The restaurant stock market is cold, whose fault is it?

Nesher's tea shop model calculation assumptions:

(1) Pure dine-in only has revenue data, and its cost changes need to be deduced according to the different assumptions of takeaway cost parameters.

(2) Pure dine-in capacity utilization assumption: optimistic assumption: stores do not have spare capacity, and additional labor costs are required to increase takeaway orders = actual total labor costs * proportion of takeaway orders. Neutral hypothesis: the store has a part of the idle capacity, and the additional labor cost required to increase the takeaway order = the actual total labor cost * the proportion of takeaway orders * 1/2. Pessimistic assumption: Stores have sufficient spare capacity, and increasing takeaway orders does not require additional labor costs.

(3) Other cost rates that vary with total revenue - food costs, water and electricity expenses, depreciation and amortization, and other expenses.

(4) Set the store rental cost fixed rent.

Due to the relatively small proportion of takeaway business, Haidilao's impact on the revenue and profit of a single store is not very obvious, but it has also improved.

The restaurant stock market is cold, whose fault is it?

Haidilao single store model calculation assumptions:

(1) Pure dine-in capacity utilization assumption: optimistic assumption: single store capacity utilization is sufficient, dine-in can cover all fixed costs, takeaway can not share the cost of rent and other costs; neutral: single store has idle capacity, takeaway only needs to occupy part of the kitchen efficiency, so only need to share part of the kitchen rent, 20% (data according to Haidilao prospectus disclosure estimates); pessimistic: kitchen and hall have idle capacity, takeaway and dine-in together with the full rent.

(2) Haidilao expanded its stores in 2021H1, the number of employees increased, but the turnover rate declined, and it was determined that the number of employees in its single store was redundant, so there was no need to recruit additional employees for takeaway orders.

The logic of the rise in profits of a single store is roughly as follows: on the one hand, it brings incremental income, on the other hand, dilutes the rental rate and labor cost rate of the store, and positively promotes the performance of the operating profit of the single store.

The restaurant stock market is cold, whose fault is it?

Take the store rental rate, the above mentioned traditional store model, rent and labor are hard costs, difficult to avoid. It can be seen that when there is no business in the epidemic store, these expenses are paid correctly - the rent-related cost rates of each chain of restaurants in 2020H1 have risen significantly.

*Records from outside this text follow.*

-- ==== Sys2Proof/Machine/Net.lean ====
section
/-! DEFINITION. Ports, switch, HSR and time references (10_domain_network R289 to R293, R299, R300, R302, R303, R310,
R311; 09_redundancy R286; 02_the_tick R30). -/

namespace Sys2Proof.Machine

/-! DOM_TREF fields (R495). -/

def State.ref (s : State) : Nat := s.time.tref.toNat % 4
def State.ptpMaster (s : State) : Bool := s.time.tref.getLsbD 2 && s.ref ≠ 1
def State.ptpDomain (s : State) : Nat := bits s.time.tref.toNat 14 8

/-- The offset goes on by `ms` in one step (R31); a first write that the host holds stays held (R8). -/
def stepOffset (ms : Int) (s : State) : State :=
  { s with time := { s.time with offset := s.time.offset + ms, off := s.time.off.put (tc 64 (s.time.offset + ms)) } }

/-- R30: a phase difference of more than 1 s against a valid reference goes into TICK_UTC_OFFSET in one step, but not in a
tick in which a host pair takes effect (R493). -/
def timeStep (diffMs : Int) (s : State) : State :=
  if s.master && s.ref ≠ 0 && s.time.refValid && 1000 < diffMs.natAbs && s.time.offTick ≠ some s.tick then
    raise 0x97 (tc 32 diffMs) 0 (stepOffset diffMs s)
  else s

/-- Pulses of the reference in a row that keep their spacing (Table: Time references). -/
def countRef (good : Bool) (s : State) : State :=
  { s with time := { s.time with refCount := if good then s.time.refCount + 1 else 0 } }

/-- The count the validity test of a reference asks for. Log 57: DEDUCED. -/
def refNeed (ref : Nat) : Nat := [0, 8, 4, 16].getD ref 0

/-- A gate of the module's time reference is void when that reference comes or goes (R447). -/
def voidRefGate (s : State) : State := withRtc (fun r => if r.measSrc = s.ref then { r with gate := false } else r) s

/-- TIME_REF_CHANGE (R303): lost, or regained once the test of the reference has passed; a trim gate by it is void (R447). -/
def execTimeRefChange (valid : Bool) (s : State) : Out :=
  ok (when_ (s.master && s.ref ≠ 0 && s.time.refValid != valid && (!valid || refNeed s.ref ≤ s.time.refCount)) (fun s =>
    raise 0x98 (s.ref - 1) (b2n valid) (voidRefGate
      { s with time := { s.time with refValid := valid, refCount := if valid then s.time.refCount else 0 } })) s)

/-- The port takes frames of the ring. -/
def State.takesRing (s : State) (p : Nat) : Bool := (s.port p).link && (s.port p).ring

/-- A Sync with HSR sequence number `q` of its source goes on once in a direction (R293), its correction grown by residence and link
delay (R302). -/
def passSync (port src q : Nat) (c : Int) (s : State) : State :=
  let key := (src, q, 1 - port)
  if (s.net.seen.any fun x => x.1 = key && s.tick < x.2 + 400) || !s.takesRing (1 - port) then s
  else
    let s := { s with net := { s.net with correction := c, seen := (key, s.tick) :: s.net.seen.filter fun x => x.1 ≠ key && s.tick < x.2 + 400 } }
    transmit (.forward (1 - port) q (some c)) s

/-- PTP_SYNC_RECEIVE (R293, R302): the transparent clock sends a Sync on, but for its own; the serving module counts a Sync of its
selected master, once of its copies, afresh after an interval that brought none, and follows PTP time less currentUtcOffset.
Log 141: DESIGN CHOICE. -/
def execPtpSyncReceive (port : Fin 2) (x : SyncHop) (domain : BitVec 8) (master : Nat) (offsetNs : Int) (s : State) : Out :=
  ok (when_ (s.ticking && (s.port port).link && x.src ≠ Config.mac) (fun s =>
    let s := passSync port x.src x.seq.toNat (x.pass.leaves (meanDelay (s.port port))) s
    let key := (x.src, x.seq.toNat, 2)
    let dup := s.net.seen.any fun x => x.1 = key && s.tick < x.2 + 400
    let s := if dup then s else { s with net := { s.net with seen := (key, s.tick) :: s.net.seen.filter fun x => x.1 ≠ key && s.tick < x.2 + 400 } }
    let mine := !dup && s.master && s.ref = 1 && domain.toNat = s.ptpDomain && (match s.net.bestMaster with
      | some (_, m) => m = master
      | none => false)
    if mine then
      let inRow := s.net.lastSync.all fun t => s.tick < t + 250
      let s := { s with net := { s.net with syncCount := s.net.syncCount + 1, lastSync := some s.tick } }
      timeStep (divr offsetNs 1000000 - 1000 * s.net.utcOffset) (countRef true (if inRow then s else countRef false s))
    else s) s)

/-- PTP_ANNOUNCE_RECEIVE (R302): the best master clock algorithm keeps the better data set. A change of the selected master's
currentUtcOffset is a leap second: UTC steps against the tick number (R31). Log 129: DEDUCED. -/
def execPtpAnnounceReceive (port : Fin 2) (domain : BitVec 8) (dataset master : Nat) (utcOffset : Int) (s : State) : Out :=
  ok (when_ (s.ticking && (s.port port).link && s.master && s.ref = 1 && domain.toNat = s.ptpDomain) (fun s =>
    match s.net.bestMaster with
    | some (d, m) =>
      if m = master then
        let step := 1000 * (s.net.utcOffset - utcOffset)
        let s := { s with net := { s.net with bestMaster := some (dataset, m), utcOffset := utcOffset } }
        if s.time.refValid && step ≠ 0 then stepOffset step s else s
      else if dataset < d then
        countRef false { s with net := { s.net with bestMaster := some (dataset, master), utcOffset := utcOffset, syncCount := 0 } }
      else s
    | none => countRef false { s with net := { s.net with bestMaster := some (dataset, master), utcOffset := utcOffset, syncCount := 0 } }) s)

/-- A period of so many ticks has gone by since a tick, if there was one. -/
def periodOver (last : Option Nat) (k n : Nat) : Bool := last.all fun t => t + k ≤ n

/-- PDELAY_EXCHANGE (R302): once per second per port a Pdelay_Req, whose result is one of the 8 that the mean link delay is over. -/
def execPdelayExchange (port : Fin 2) (delayNs : Nat) (s : State) : Out :=
  ok (when_ (s.ticking && (s.port port).link && periodOver (s.port port).pdelayAt 1000 s.tick)
    (fun s => send (.pdelayReq port) (modPort port (fun p => { p with delays := (delayNs :: p.delays).take 8, pdelayAt := some s.tick }) s)) s)

/-- PTP_MASTER_SEND (R302): Sync every 125 ms or Announce every 1 s, on both ports with one HSR sequence number (R293). -/
def execPtpMasterSend (announce : Bool) (s : State) : Out :=
  ok (when_ (s.ticking && s.master && s.ptpMaster
      && (if announce then periodOver s.net.announceAt 1000 s.tick else periodOver s.net.syncAt 125 s.tick)) (fun s =>
    let f := if announce then Frame.ptpAnnounce 2 (s.time.tref.toNat / 2 ^ 24) (bits s.time.tref.toNat 23 16) s.ptpDomain 248 else Frame.ptpSync 2 0
    let s := if announce then { s with net := { s.net with announceAt := some s.tick } } else { s with net := { s.net with syncAt := some s.tick } }
    send f s) s)

/-- PPS_IO_INPUT_PULSE (R303): one pulse of the reference, 1 s ± 100 µs after the one before. -/
def execPpsIoInputPulse (us : Nat) (diffMs : Int) (s : State) : Out :=
  ok (when_ (s.ticking && s.master && s.ref = 2)
    (fun s => timeStep diffMs (countRef (999900 ≤ us && us ≤ 1000100) s)) s)

/-- TICK_IO_INPUT_PULSE (R19, R303): one pulse, 1 ms ± 5 µs after the one before; the tick number takes no step. -/
def execTickIoInputPulse (ns : Nat) (s : State) : Out :=
  ok (when_ (s.ticking && s.master && s.ref = 3) (countRef (995000 ≤ ns && ns ≤ 1005000)) s)

/-! Ports and ring. -/

/-- RING_PATH of a port (R286), and RING_CLOSED (R483). -/
def ringPath (p : Nat) (s : State) : State :=
  if (2, p) ∈ s.causes then s else addCause (2, p) (raise 0x95 p 0 s)
def ringClosed (p : Nat) (s : State) : State :=
  if (2, p) ∈ s.causes then delCause (2, p) (raise 0x96 p 0 s) else s

/-- LINK_UP (R289, R290): 1000BASE-T is a ring port, 100BASE-TX an interlink that opens the ring. -/
def execLinkUp (port : Fin 2) (gig master swap pol : Bool) (s : State) : Out :=
  ok (when_ (s.phys && !(s.port port).link) (fun s =>
    let s := modPort port (fun p => { p with link := true, gig := gig, master := master && gig, swap := swap, pol := pol, ring := gig,
                                             interlink := !gig, hsr := false, pmac := 0, delays := [], upAt := some s.tick, downAt := none,
                                             testAt := none }) s
    if gig then ringClosed port s else ringPath port s) s)

/-- LINK_DOWN (R286). -/
def execLinkDown (port : Fin 2) (s : State) : Out :=
  ok (when_ (s.phys && (s.port port).link) (fun s =>
    let s := if (s.port port).interlink then { s with net := { s.net with proxy := none } } else s
    ringPath port (modPort port (fun p => { discLong := p.discLong, discSpz := p.discSpz, ct := p.ct, busy := p.busy, tok := p.tok, tokAt := p.tokAt,
                                            downAt := some s.tick }) s)) s)

/-- HSR_PARTNER_TIMEOUT (R311). -/
def execHsrPartnerTimeout (port : Fin 2) (s : State) : Out :=
  let due := match (s.port port).upAt with
    | some t => t + 4000 ≤ s.tick
    | none => false
  ok (when_ ((s.port port).ring && !(s.port port).hsr && due) (fun s => ringPath port (modPort port (fun p => { p with ring := false }) s)) s)

/-- HSR_RING_OPEN (R286): supervision finds the ring open at a distant point. -/
def execHsrRingOpen (port : Fin 2) (s : State) : Out := ok (when_ (s.phys && (s.port port).ring) (ringPath port) s)

/-- HSR_SUPERVISION_SEND (R293): every 2 s, one frame on both ring ports, with the node proxied on an interlink. -/
def execHsrSupervisionSend (s : State) : Out :=
  ok (when_ (s.phys && periodOver s.net.supAt 2000 s.tick)
    (fun s => send (.supervision 2 s.net.proxy) { s with net := { s.net with supAt := some s.tick } }) s)

/-- The node table with a node heard at tick `n`: 128 entries, forgotten after 60 s (R293). Of a full table the node heard longest ago
leaves. Log 158: DESIGN CHOICE. -/
def hearNode (mac n : Nat) (l : List (Nat × Nat)) : List (Nat × Nat) :=
  ((mac, n) :: l.filter fun x => x.1 ≠ mac && n < x.2 + 60000).take 128

/-- SUPERVISION_FRAME (R293, R311): the node table, the partner's address and that it sends HSR frames; the module's own
frame back shows the ring closed. Log 55: DEDUCED. -/
def execSupervisionFrame (port : Fin 2) (x : Supervision) (s : State) : Out :=
  ok (when_ (s.phys && (s.port port).link) (fun s =>
    if x.mac = Config.mac then (if (s.port port).ring then ringClosed port s else s)
    else
      let s := hearPartner port { s with net := { s.net with nodes := hearNode x.mac s.tick s.net.nodes } }
      modPort port (fun p => { p with pmac := if x.partner then x.mac else p.pmac }) s) s)

/-- The end of the unprotected window that holds a µs of the tick, if any (R300). -/
def windowEnd (us : Nat) : Option Nat := if 250 ≤ us && us < 515 then some 515 else if 905 ≤ us && us < 985 then some 985 else none

/-- A frame for another port: class 0 cut through; the others when the window is open, no frame of their class waits and none of a
higher one that would still leave in the window, the last bit leaves in time behind the frames before it, and class 3 has its
tokens; else they wait (R292, R299, R300). Log 128: DESIGN CHOICE. -/
def forwardTo (p cls len us : Nat) (f : Frame) (stream : Bool) (s : State) : State :=
  let now := setPort p ((s.port p).fill (1000 * s.tick + us)) s
  let from_ := max (1000000 * s.tick + 1000 * us) (s.port p).busyTo
  let done := from_ + (s.port p).ns len
  let go := match windowEnd us with
    | some e =>
      let last := 1000000 * s.tick + 1000 * e
      done ≤ last && (cls ≠ 3 || 2 * len ≤ (now.port p).tok)
        && (s.net.held.all fun h => cls < h.cls || p ∉ h.ports s || (h.cls < cls && last < from_ + (s.port p).ns h.len))
    | none => false
  if cls = 0 then transmit f s
  else if go then transmit f (setPort p { now.port p with busyTo := done, tok := (now.port p).tok - if cls = 3 then 2 * len else 0 } now)
  else { s with net := { s.net with held := s.net.held ++ [{ cls := cls, len := len, port := p, frame := f, stream := stream }] } }

/-- A frame from the node on an interlink: its address is proxied, and it goes on as class 3 with a sequence number of that
address (R290, R293). One node is served: another source address there takes its place. Log 158: DESIGN CHOICE. -/
def fromInterlink (port src len us : Nat) (s : State) : State :=
  let s := { s with net := { s.net with proxy := some src, proxySeq := (s.net.proxySeq + 1) % 65536 } }
  if (s.port (1 - port)).link && s.sys.mode ≠ 11 && !s.inReset 0x11 then forwardTo (1 - port) 3 len us (.forward (1 - port) ((s.net.proxySeq + 65535) % 65536) none) false s else s

/-- FRAME_FORWARD (R291 to R293, R299, R300, R302): an over-long frame is counted; own frames are removed; frames to this node
alone are consumed; what has already gone in this direction is dropped; an interlink takes class 3 alone, and BLACKOUT sheds
it and class 2 but for the manager stream (R485); while NET is in reset nothing goes on (R465). The time that segment 0 of a Gust spends in the switch is added to its CORRECTION with the mean link delay. Log 56:
DEDUCED. -/
def execFrameForward (port : Fin 2) (src : Nat) (seq : BitVec 16) (cls : BitVec 2) (own : Bool) (len : Nat) (x : Transit) (s : State) : Out :=
  ok (when_ (s.phys && (s.port port).link) (fun s =>
    let other := 1 - port.val
    if (if (s.port port).interlink || !x.tagged then 1522 else 1528) < len then
      modPort port (fun p => { p with discLong := min (p.discLong + 1) 0xFFFFFFFF }) s
    else if src = Config.mac || s.net.proxy = some src && !(s.port port).interlink then s
    else if (s.port port).interlink then (if own then s else fromInterlink port src len x.us s)
    else
      let key := (src, seq.toNat, other)
      let dup := s.net.seen.any fun x => x.1 = key && s.tick < x.2 + 400
      let seen := (key, s.tick) :: s.net.seen.filter fun x => x.1 ≠ key && s.tick < x.2 + 400
      let s := when_ x.tagged (hearPartner port) { s with net := { s.net with seen := seen } }
      let takes := !s.inReset 0x11 && (s.port other).link && (if (s.port other).interlink then cls = 3 else (s.port other).ring)
      if dup || own || !takes || (s.sys.mode = 11 && (cls = 3 || (cls = 2 && !x.stream))) then s
      else
        let c := x.passage.map fun y => y.leaves (meanDelay (s.port port))
        let s := { s with net := { s.net with correction := c.getD s.net.correction } }
        forwardTo other cls.toNat len x.us (.forward other seq.toNat c) x.stream s) s)

/-! Cable test (R310). -/

/-- Table: Cable test record. -/
def cableRecord (tick port flags : Nat) (pairs : List (BitVec 4 × BitVec 16)) : List Byte :=
  leBytes 6 tick ++ leBytes 1 port ++ leBytes 1 flags
    ++ (tab 4 fun i => leBytes 4 (match pairs[i]? with
        | some x => x.1.toNat + 65536 * x.2.toNat
        | none => 6 + 65536 * 0xFFFF)).flatten

/-- CABLE_TEST: at BOOT, 1 s after a loss of link, or every 60 s while the link stays down. -/
def execCableTest (port : Fin 2) (s : State) : Out :=
  let p := s.port port
  let due := s.sys.mode = 4 || (match p.testAt with
    | some t => t + 60000 ≤ s.tick
    | none => p.downAt.all fun t => t + 1000 ≤ s.tick)
  ok (when_ (s.phys && !p.link && due && !s.inReset 0x11) (modPort port fun p => { p with busy := true, testAt := some s.tick }) s)

def execCableTestDone (port : Fin 2) (pairs : List (BitVec 4 × BitVec 16)) (s : State) : Out :=
  ok (when_ (s.port port).busy (modPort port fun p => { p with busy := false, ct := cableRecord s.tick port 1 pairs }) s)

/-- NET_CT_CTL request of one port (R310, R494). Log 58: DEDUCED. -/
def requestCableTest (p : Nat) (s : State) : State :=
  if (s.port p).busy then s
  else if (s.port p).link then modPort p (fun x => { x with ct := cableRecord s.tick p 2 [] }) s
  else modPort p (fun x => { x with busy := true }) s

end Sys2Proof.Machine
end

The restaurant stock market is cold, whose fault is it?

Note: Rent-related costs = Rental expense + associated depreciation amortization

The "cost" of the takeaway model is relatively elastic - the cost of raw materials, commission rates and service fees for riders are directly linked to revenue. At the same time, takeaway can make full use of personnel and store facilities to maximize store capacity utilization.

From this point of view, takeaway, as a supplementary consumption scene in the catering industry during the epidemic, has an impact on catering stores, not the role of competition, but the effect of supplementary profitability.

brief summary

Under the new normal of the epidemic, the performance of catering stocks continues to be poor, in contrast, the takeaway sector has developed considerably. This inevitably makes people question that there is a relationship between takeaway and dine-in.

But the real situation is that under the downturn in the macro environment, everyone as a whole can't buy it, which limits food and beverage consumption.

As a supplementary consumption scenario in the catering industry, takeaway has obvious revenue pulling for chain tea tracks suitable for takeaway since the epidemic; for chain catering enterprises with a small proportion of takeaway business, it can also iron out the fluctuation risk caused by the epidemic.